Lifting Measures to Inducing Schemes

TL;DR

This paper investigates conditions under which invariant measures of certain piecewise continuous maps can be lifted to associated inducing schemes, extending previous results to more complex dynamical systems.

Contribution

It establishes liftability of large entropy measures for maps with inducing schemes, generalizing prior work and applying to multidimensional and cusp maps.

Findings

Large entropy measures can be lifted to inducing schemes under natural conditions.

The results apply to one-dimensional cusp maps and some multidimensional maps.

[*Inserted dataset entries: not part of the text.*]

theorem State.regionTick_kept (s : State) (r : Nat) (hs : Kept init s) :
    Kept init (State.regionTick s r) := by
  replace hs : KeptAt init s.mem s.fuseVersion s.xmssIndex := hs
  unfold State.regionTick
  try dsimp only
  repeat' first
    | with_reducible assumption | with_reducible apply State.setRegion_kept | with_reducible apply State.mapTiles_kept
    | with_reducible apply State.sendTokens_kept | with_reducible apply State.genSteps_kept
    | with_reducible apply State.countCorrected_kept | with_reducible apply foldl_kept | with_reducible apply kept_ite
    | split | intro _

theorem State.hostWrite_kept (s : State) (link : Nat) (p : Nat) (pa : Nat) (data : List Byte) (hs : Kept init s) :
    Kept init (State.hostWrite s link p pa data) := by
  replace hs : KeptAt init s.mem s.fuseVersion s.xmssIndex := hs
  unfold State.hostWrite
  repeat' first
    | with_reducible assumption | with_reducible apply State.storeBytes_kept | with_reducible apply State.issue_kept
    | with_reducible apply State.hostAbort_kept | with_reducible apply State.store_kept | with_reducible apply kept_ite
    | split | intro _

theorem State.hostRead_kept (s : State) (link : Nat) (p : Nat) (pa : Nat) (n : Nat) (hs : Kept init s) :
    Kept init (State.hostRead s link p pa n) := by
  replace hs : KeptAt init s.mem s.fuseVersion s.xmssIndex := hs
  unfold State.hostRead
  try dsimp only
  repeat' first
    | with_reducible assumption | with_reducible apply State.out_kept | with_reducible apply State.hostAbort_kept
    | with_reducible apply State.defer_kept | with_reducible apply State.serveLine_kept | with_reducible apply kept_ite
    | intro _

theorem State.recWrite_kept (s : State) (off : Nat) (data : List Byte) (hs : Kept init s) :
    Kept init (State.recWrite s off data) := by
  replace hs : KeptAt init s.mem s.fuseVersion s.xmssIndex := hs
  unfold State.recWrite
  try dsimp only
  repeat' first
    | with_reducible assumption | with_reducible apply kept_ite | intro _

theorem State.barWrite_kept (s : State) (link : Nat) (off : Nat) (v : Word) (hs : Kept init s) :
    Kept init (State.barWrite s link off v) := by
  replace hs : KeptAt init s.mem s.fuseVersion s.xmssIndex := hs
  unfold State.barWrite
  repeat' first
    | with_reducible assumption | with_reducible apply State.hostKick_kept | with_reducible apply State.defer_kept
    | with_reducible apply State.wake_kept | with_reducible apply State.recgo_kept
    | with_reducible apply State.recWrite_kept | with_reducible apply kept_ite | intro _

theorem State.barRead_kept (s : State) (link off : Nat) (hs : Kept init s) : Kept init (State.barRead s link off) :=
  State.out_kept _ _ hs

theorem State.upsetLatch_kept (s : State) (t : Nat) (i : Nat) (k : Nat) (hs : Kept init s) :
    Kept init (State.upsetLatch s t i k) := by
  replace hs : KeptAt init s.mem s.fuseVersion s.xmssIndex := hs
  unfold State.upsetLatch
  try dsimp only
  repeat' first
    | with_reducible assumption | with_reducible apply State.setTile_kept | with_reducible apply kept_ite | split
    | intro _

theorem State.upset_kept (s : State) (kind : Nat) (unit : Nat) (key : Nat) (hs : Kept init s) :
    Kept init (State.upset s kind unit key) := by
  replace hs : KeptAt init s.mem s.fuseVersion s.xmssIndex := hs
  unfold State.upset
  try dsimp only
  repeat' first
    | with_reducible assumption | with_reducible apply State.setThread_kept | with_reducible apply State.setTile_kept
    | with_reducible apply State.setRegion_kept | with_reducible apply State.setW_kept
    | with_reducible apply State.bumpW_kept | with_reducible apply State.journalEnd_kept
    | with_reducible apply State.markBank_kept | with_reducible apply State.markShadow_kept
    | with_reducible apply State.upsetLatch_kept | with_reducible apply kept_ite | split | intro _

theorem State.pick_kept (s : State) (xs : List Turn) (hs : Kept init s) :
    Kept init (s.pick xs).1 := by
  induction xs generalizing s with
  | nil => exact hs
  | cons x xs ih => exact ih _ hs

theorem State.coreTurn_kept (s : State) (k : Nat) (hs : Kept init s) :
    Kept init (State.coreTurn s k).1 := by
  replace hs : KeptAt init s.mem s.fuseVersion s.xmssIndex := hs
  unfold State.coreTurn
  try dsimp only
  repeat' first
    | with_reducible assumption | split

theorem State.threadTurns_kept (s : State) (hs : Kept init s) :
    Kept init (State.threadTurns s).1 := by
  replace hs : KeptAt init s.mem s.fuseVersion s.xmssIndex := hs
  unfold State.threadTurns
  try dsimp only
  repeat' first
    | with_reducible assumption | with_reducible apply State.coreTurn_kept | with_reducible apply foldl_kept
    | with_reducible apply foldl_kept1 | intro _

theorem State.engineTurn_kept (s : State) (e : Nat) (hs : Kept init s) :
    Kept init (State.engineTurn s e).1 := by
  replace hs : KeptAt init s.mem s.fuseVersion s.xmssIndex := hs
  unfold State.engineTurn
  try dsimp only
  repeat' first
    | with_reducible assumption | with_reducible apply State.copyStart_kept | split | intro _

theorem State.copyTurns_kept (s : State) (hs : Kept init s) :
    Kept init (State.copyTurns s).1 := by
  replace hs : KeptAt init s.mem s.fuseVersion s.xmssIndex := hs
  unfold State.copyTurns
  try dsimp only
  repeat' first
    | with_reducible assumption | with_reducible apply State.copyDone_kept | with_reducible apply State.engineTurn_kept
    | with_reducible apply foldl_kept | with_reducible apply foldl_kept1 | split | intro _

theorem State.newCycle_kept (s0 : State) (hs0 : Kept init s0) :
    Kept init (State.newCycle s0) := by
  replace hs0 : KeptAt init s0.mem s0.fuseVersion s0.xmssIndex := hs0
  unfold State.newCycle
  try dsimp only
  repeat' first
    | with_reducible assumption | with_reducible apply State.pick_kept | with_reducible apply State.threadTurns_kept
    | with_reducible apply State.copyTurns_kept | with_reducible apply kept_ite | intro _

theorem State.hubTurn_kept (s : State) (y0 : Turn) (hs : Kept init s) :
    Kept init (State.hubTurn s y0) := by
  replace hs : KeptAt init s.mem s.fuseVersion s.xmssIndex := hs
  unfold State.hubTurn
  repeat' first
    | with_reducible assumption | with_reducible apply State.regionTokens_kept
    | with_reducible apply State.gatewayRefill_kept | with_reducible apply State.report_kept
    | with_reducible apply State.request_kept | with_reducible apply State.lineArrive_kept
    | with_reducible apply State.arcRecord_kept | with_reducible apply State.creditArrive_kept
    | with_reducible apply State.runoffArrive_kept | with_reducible apply State.recordArrive_kept
    | with_reducible apply State.atomicArrive_kept | with_reducible apply State.repairStart_kept
    | with_reducible apply State.repairDone_kept | with_reducible apply State.copyStart_kept
    | with_reducible apply State.copyDone_kept | with_reducible apply State.resend_kept
    | with_reducible apply State.reply_kept | with_reducible apply State.clearLoad_kept
    | with_reducible apply State.memoryReply_kept | with_reducible apply State.homePerform_kept
    | with_reducible apply State.writeAck_kept | with_reducible apply State.sendAgain_kept
    | with_reducible apply State.fenceComplete_kept | with_reducible apply State.seqw_kept
    | with_reducible apply State.seqwRelease_kept | with_reducible apply State.seqwTimeout_kept
    | with_reducible apply State.issueRecord_kept | with_reducible apply State.refreshDynamic_kept
    | with_reducible apply State.waitev_kept | with_reducible apply State.waitevRelease_kept
    | with_reducible apply State.tlwt_kept | with_reducible apply State.tlwtRelease_kept
    | with_reducible apply State.tlwtTimeout_kept | with_reducible apply State.foldComplete_kept
    | with_reducible apply State.condset_kept | with_reducible apply State.condsetRelease_kept
    | with_reducible apply State.iterwt_kept | with_reducible apply State.iterwtRelease_kept
    | with_reducible apply State.partTick_kept | with_reducible apply State.weirFire_kept
    | with_reducible apply State.commStep_kept | with_reducible apply State.firingDone_kept
    | with_reducible apply State.popCondition_kept | with_reducible apply State.retirement_kept
    | with_reducible apply State.frameStart_kept | with_reducible apply State.arcTimeout_kept
    | with_reducible apply State.drainlim_kept | with_reducible apply State.preemptKill_kept
    | with_reducible apply State.checkpoint_kept | with_reducible apply State.restoreNow_kept
    | with_reducible apply State.thermalFreeze_kept | with_reducible apply State.wake_kept
    | with_reducible apply State.testDone_kept | with_reducible apply State.watchdogExpire_kept
    | with_reducible apply State.takeover_kept | with_reducible apply State.grantRecord_kept
    | with_reducible apply State.poolIsFull_kept | with_reducible apply State.spawnHandler_kept
    | with_reducible apply State.deadlineReport_kept | with_reducible apply State.spawnService_kept
    | with_reducible apply State.giveUp_kept | with_reducible apply State.windowDeadline_kept
    | with_reducible apply State.takeReplies_kept | with_reducible apply State.regionSelect_kept
    | with_reducible apply State.regionTick_kept | with_reducible apply State.hostWrite_kept
    | with_reducible apply State.hostRead_kept | with_reducible apply State.recWrite_kept
    | with_reducible apply State.barWrite_kept | with_reducible apply State.barRead_kept
    | with_reducible apply State.upset_kept | with_reducible apply foldl_kept | split | intro _

theorem State.placeCode_kept (s : State) (t : Nat) (k : Kind) (w : Nat) (hs : Kept init s) :
    Kept init (State.placeCode s t k w) := by
  replace hs : KeptAt init s.mem s.fuseVersion s.xmssIndex := hs
  unfold State.placeCode
  try dsimp only
  repeat' first
    | with_reducible assumption | with_reducible apply State.setThread_kept | with_reducible apply State.setWf_kept
    | with_reducible apply State.takeover_kept | with_reducible apply kept_ite | intro _

theorem State.placeRow_kept (s : State) (w : Nat) (which : Nat) (hs : Kept init s) :
    Kept init (State.placeRow s w which) := hs

theorem State.placeWord_kept (s : State) (w : Nat) (hs : Kept init s) :
    Kept init (State.placeWord s w) := by
  replace hs : KeptAt init s.mem s.fuseVersion s.xmssIndex := hs
  unfold State.placeWord
  try dsimp only
  repeat' first
    | with_reducible assumption | with_reducible apply State.placeCode_kept | with_reducible apply State.placeRow_kept
    | with_reducible apply kept_ite | split | intro _

theorem State.withFetchWord_kept (s : State) (_nbits : Nat) (w : Nat) (hs : Kept init s) :
    Kept init (State.withFetchWord s _nbits w) := by
  replace hs : KeptAt init s.mem s.fuseVersion s.xmssIndex := hs
  unfold State.withFetchWord
  repeat' first
    | with_reducible assumption | with_reducible apply State.placeWord_kept

end Sys2Proof.Machine
end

Connections between inducing schemes and Markov extensions are clarified.

Abstract

In this paper we study the liftability property for piecewise continuous maps of compact metric spaces, which admit inducing schemes in the sense of Pesin and Senti [PS05, PS06]. We show that under some natural assumptions on the inducing schemes - which hold for many known examples - any invariant ergodic Borel probability measure of sufficiently large entropy can be lifted to the tower associated with the inducing scheme. The argument uses the construction of connected Markov extensions due to Buzzi [Buz99], his results on the liftability of measures of large entropy, and a generalization of some results by Bruin [Bru95] on relations between inducing schemes and Markov extensions. We apply our results to study the liftability problem for one-dimensional cusp maps (in particular, unimodal and multimodal maps) and for some multidimensional maps.